On June 20, 1921, Culver executed to the plaintiff his promissory note due October 1, 1921, for the sum of $4,400, and executed a crop mortgage on said crop of beets, which was then a growing crop, and this mortgage was, on June 23, 1921, duly recorded as a chattel mortgage in said Orange County records. This mortgage was executed to the plaintiff by Culver in response to the demand of plaintiff as lessor that said mortgage be executed as security for the rental which would fall due on the first day of October, 1921. Said crop of sugar-beets was harvested by Culver and delivered to the defendant. The value thereof was in excess of said sum of $4,400. The defendant, however, after converting said sugar-beets into sugar, applied the *689 proceeds of the sale wholly to the indebtedness of Culver to itself without in any manner recognizing or satisfying plaintiff’s mortgage or the indebtedness secured thereby, and without satisfying the lien claimed by plaintiff as lessor under said lease, or any part of the indebtedness included in plaintiff’s said claim of lien. The indebtedness of Culver to the defendant for money advanced to Culver for the purpose of planting, raising, and harvesting sugar-beets upon said premises and upon certain other land leased by Culver from another land owner exceeds the sum of $17,000, of which only $10,000 has been paid. The indebtedness of Culver to the plaintiff, being the rental provided for in said lease of plaintiff’s land, is wholly unpaid.
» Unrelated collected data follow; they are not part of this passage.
-- ==== Sys2Proof/Machine/Lsu.lean ====
section
/-! DEFINITION. One access of a warp or an engine: the checks of an address, aperture space among them (R21, R27 to R34),
and its load, store or read-modify-write at the place it reaches (R57 to R64, R76, R77, R83, R110). -/

namespace Sys2Proof.Machine

/-! ## Who accesses -/

/-- The issuer of an access: its core, warp slot and lanes, its block as a lock holder, and its logical name (R82, R133). -/
structure Issuer where
  core : Nat
  slot : Nat := 0
  lanes : Mask := 0
  launch : Word
  block : Word := 0
  warp : Nat := 0
  holder : Option LockKey := none
  agent : Agent
  isWarp : Bool := true
  deriving DecidableEq, Repr

/-- The issuer's core, when it stands on one, with a change. -/
def Issuer.modCore (i : Issuer) (s : State) (f : Core → Core) : State := match agentCore i.agent with | some _ => s.modCore i.core f | none => s

/-- The warp runs in supervisor mode: its launch does, or the system handler runs (R139, R392). -/
def Warp.supervisor (w : Warp) : Bool := w.supv || (w.inhdl && w.sysHdl)

/-- The launch's private area (R26). -/
def privBaseOf (l : Launch) : Nat := (sext57 (l.pkt.privb)).toNat

/-- The translation context of a block's access (R26, R30). -/
def ctxOf (s : State) (core : Nat) (l : Launch) (block : Word) (rank warp : Nat) (bslot : Option Nat) (sup : Bool) : Ctx :=
  let perBlock := (l.pkt.ntid + 31) / 32
  { core := core, bslot := bslot, launch := l.id, block := block, rank := rank, coh := l.pkt.coh,
    warpNo := block.toNat * perBlock + warp, sup := sup, ptroot := l.ptroot, regions := l.regions,
    privBase := privBaseOf l, privBytes := l.pkt.privsz * 64, vgran := s.cur.vgran, nacc := s.cur.nacc }

/-- The context of the issuing warp. -/
def curCtx (s : State) : Ctx :=
  ctxOf s s.core.id s.curLaunch s.cur.block (match s.curBlock with | some b => b.rank | none => 0) s.cur.idx (some s.cur.bslot)
    s.cur.supervisor

/-- The context of a block's own engine or stash accesses. -/
def blockCtx (s : State) (core : Nat) (b : Block) : Ctx :=
  let l := (s.launchOf b.launch).getD { id := b.launch, q := 0, pkt := {} }
  ctxOf s core l b.index b.rank 0 (some b.bslot) l.sup

/-- The issuing warp as the issuer of an access of some lanes. -/
def curIssuer (s : State) (m : Mask) : Issuer :=
  { core := s.core.id, slot := s.cur.slot, lanes := m, launch := s.cur.launch, block := s.cur.block, warp := s.cur.idx,
    holder := s.curBlock.map fun b => ⟨s.core.id, b.bslot, b.genLS⟩, agent := .loc s.core.id 0 0 }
In this action, the court,having found the facts, of which we have endeavored to state the circumstances so far as necessary to the consideration of this appeal, determined that plaintiff’s lien by reason of the lease contract made by plaintiff to Buck and assigned to Culver and under the chattel mortgage made by Culver to plaintiff in accordance with the provisions, of said lease, is prior in right to the said chattel mortgage made by Culver to the defendant; that the defendant having converted said crop of beets to its own use and received the proceeds thereof, the plaintiff is entitled to judgment against defendant in said sum of $4,400, with interest, etc. It is from this judgment that the defendant appeals.

The lease made by plaintiff to Buck and signed by both lessor and lessee contained, among other things, an agreement relating to security for payment of the annual rental, as follows: “Said payment of said yearly sum to be secured each year by a first mortgage on all of the crops growing on said land, said first mortgage to be given by the party of the second part to the party of the first part at any time said party of the first part shall demand the same.” It was further agreed therein that the leased land (with certain stated exceptions) shall be planted each year to beets, and provisions were made concerning the methods of care, etc., required. The lease then proceeded: “It is further agreed that, if said party of the first part shall hold a mortgage on any crops harvested from said land, that they shall be sold in the name of the party of the first part herein, said party of the first part to handle all moneys *690 from the proceeds thereof and pay the balance to said party of the second part after deducting the rentals due him from said party of the second part and any necessary work or labor that he has been compelled to hire.”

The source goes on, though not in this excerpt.